Quelle qu'ait donc été l'attention du législateur et sa prévoyance, aucune loi ne pourra jamais parfaitement
correspondre à tous les cas de figure : « en certains cas », qui diffèrent justement du cas général ou le plus fréquent,
les lois s'avèrent inadaptées, et les appliquer stupidement ne pourrait engendrer que de l'injustice, c'est-à-dire être
contraire à l'esprit des lois lui-même. Quelquefois, en effet, la défense du bien public exige qu'on adapte la loi à une
circonstance exceptionnelle qu'elle n'avait pas prévue. La loi en effet est au service de la « justice et du bien public »
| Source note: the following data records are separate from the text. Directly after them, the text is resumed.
/-- A message of the management controller (Table 15-5). -/
structure MgmtMsg where
  kind : Byte
  mseq : U32
  ref : U32
  payload : List Byte
  sentAt : Nat
deriving DecidableEq, Repr

/-- The management controller and the error log (R418 to R421). `health`: POISONED and DEGRADED of each stack as last reported
(R222). -/
structure Mgmt where
  nextIndex : U32 := 0
  log : List ErrRec := []
  kept : List ErrRec := []
  unsent : List U32 := []
  collector : Option (BitVec 128) := none
  mseq : U32 := 0
  unacked : List MgmtMsg := []
  drops : U32 := 0
  throttleLimit : U16 := 50
  bayLimit : Byte := 48
  belowBays : Bool := false
  resets : List Nat := []
  lastAcked : Option U32 := none
  history : List (U16 × U16 × Nat) := []
  remapDue : List Nat := []
  health : TMap (Nat × Bool) := []
deriving DecidableEq, Repr

/-- What left the part (log 17). -/
inductive Out where
  /-- An MSI-X message of a vector, with the address and the data of its table entry as software wrote them (R282, R301). -/
  | msix (v : Nat) (addr : U64) (data : U32)
  /-- A flit put on the line of a port (R255). -/
  | flit (p : Nat) (f : Flit)
  /-- A collective message's header, addressed to a fabric identifier (R276, R278). -/
  | coll (dst : Fid) (h : CollHdr) (body : List Byte)
  /-- A RESP with status, detail and result bytes to a fabric identifier (R206, R264, R330). -/
  | resp (dst : Fid) (tag : BitVec 24) (unreach : Bool) (status : Byte) (detail : U16) (body : List Byte)
  /-- A memory request to a peer (R206). -/
  | memReq (dst : Fid) (tag : BitVec 24) (write : Bool) (addr : Nat) (len : Nat) (data : List Byte)
  /-- A PROBE or PROBE_REPLY (R250). -/
  | probe (p : Nat) (reply : Bool) (m : Probe)
  /-- A back-invalidate snoop of an HDM line (R289). -/
  | backInval (line : Addr)
  /-- A management datagram (R419). -/
  | datagram (kind : Byte) (mseq : U32) (ref : U32) (payload : List Byte)
  /-- An I3C in-band interrupt (R482). -/
  | ibi
deriving DecidableEq, Repr

/-- A staged activation (R126, R128): the address and the bytes of the tensor just produced, the BF16 bytes of its unrotated
values, and the bays that produced its lines. -/
structure Staged where
  addr : Nat
  image : List Byte
  plain : List Byte
  bays : U64
deriving DecidableEq, Repr

/-! ## The whole part -/

/-- The state of the FD8-4T as a block: the queue of waiting commands and everything the spec gives the module.
`staging`: the staged activations by data address (R126, R128, log 23). -/
structure State where
  pending : List Instr := []
  freeCtr : Nat := 0
  resp : List Byte := []
  respPoison : Bool := false
  out : List Out := []
  hostMem : TMap Byte := []
  mem : TMap Byte := []
  poison : List Nat := []
  staging : List Staged := []
  clk : Clk := {}
  brd : Board := {}
  flash : Flash := {}
  boot : Boot := {}
  hp : HostPort := {}
  mb : Mailboxes := {}
  ck : Clerk := {}
  stackTab : TMap Stack := []
  ostlers : TMap Ostler := []
  ostSel : BitVec 10 := 0
  ab : Abond := {}
  tal : Tally := {}
  dies : TMap Die := []
  bays : TMap Bay := []
  millerHalf : TMap Bool := []
  pw : TMap Power := []
  refusals : List RefusalRec := []
  logTotal : U32 := 0
  units : TMap UnitState := []
  capsules : TMap (Option Capsule) := []
  mg : Mgmt := {}
deriving DecidableEq, Repr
et elle doit le demeurer. Pour cela, il faut qu'elle sache s'adapter à la situation en présence : tel est du moins le sens de
« l'équité », qui est une vertu morale.
L'équité, c'est le sens de ce qui est juste. Or ce qui est juste en certaines circonstances ne l'est plus en d'autres, quoi
qu'en dise la loi qui ne retient que le cas général. Il ne s'agit donc pas d'en appeler à l'équité pour ne pas punir les
coupables ou pour s'affranchir de l'obéissance lorsque cela nous arrange : le juge doit être équitable, c'est-à-dire
savoir que l'important, c'est ce que la loi défend (le bien commun), en d'autres termes que l'application de la loi n'est
pas une fin en soi.
Il faut donc ici distinguer deux sens de la justice : au premier sens, est juste ce qui est conforme à « la justice
déterminée par la loi ». Mais, en un autre sens, la justice déterminée par la loi peut s'avérer elle-même injuste, et il
faut alors en appeler à l'équité. Cette distinction a une origine aristotélicienne qu'il faudra étudier parce qu'elle n'est
pas exempte de tout présupposé.
Conclusion
Lorsque nous faisons de l'homme un agent libre et responsable, quand autrement dit nous reconnaissons un caractère
foncièrement contingent à l'action humaine, alors l'évaluation des circonstances devient la condition même de la
justice, parce que tous les cas deviennent particuliers. Et ramener le particulier au général, tel est le rôle de
l'interprétation, qui devra se guider sur l'esprit des lois afin d'en appliquer équitablement la lettre. Nous retrouvons alors
ici exactement la fonction qu'Aristote assignait au juge : il ne saurait y avoir de justice sans équité.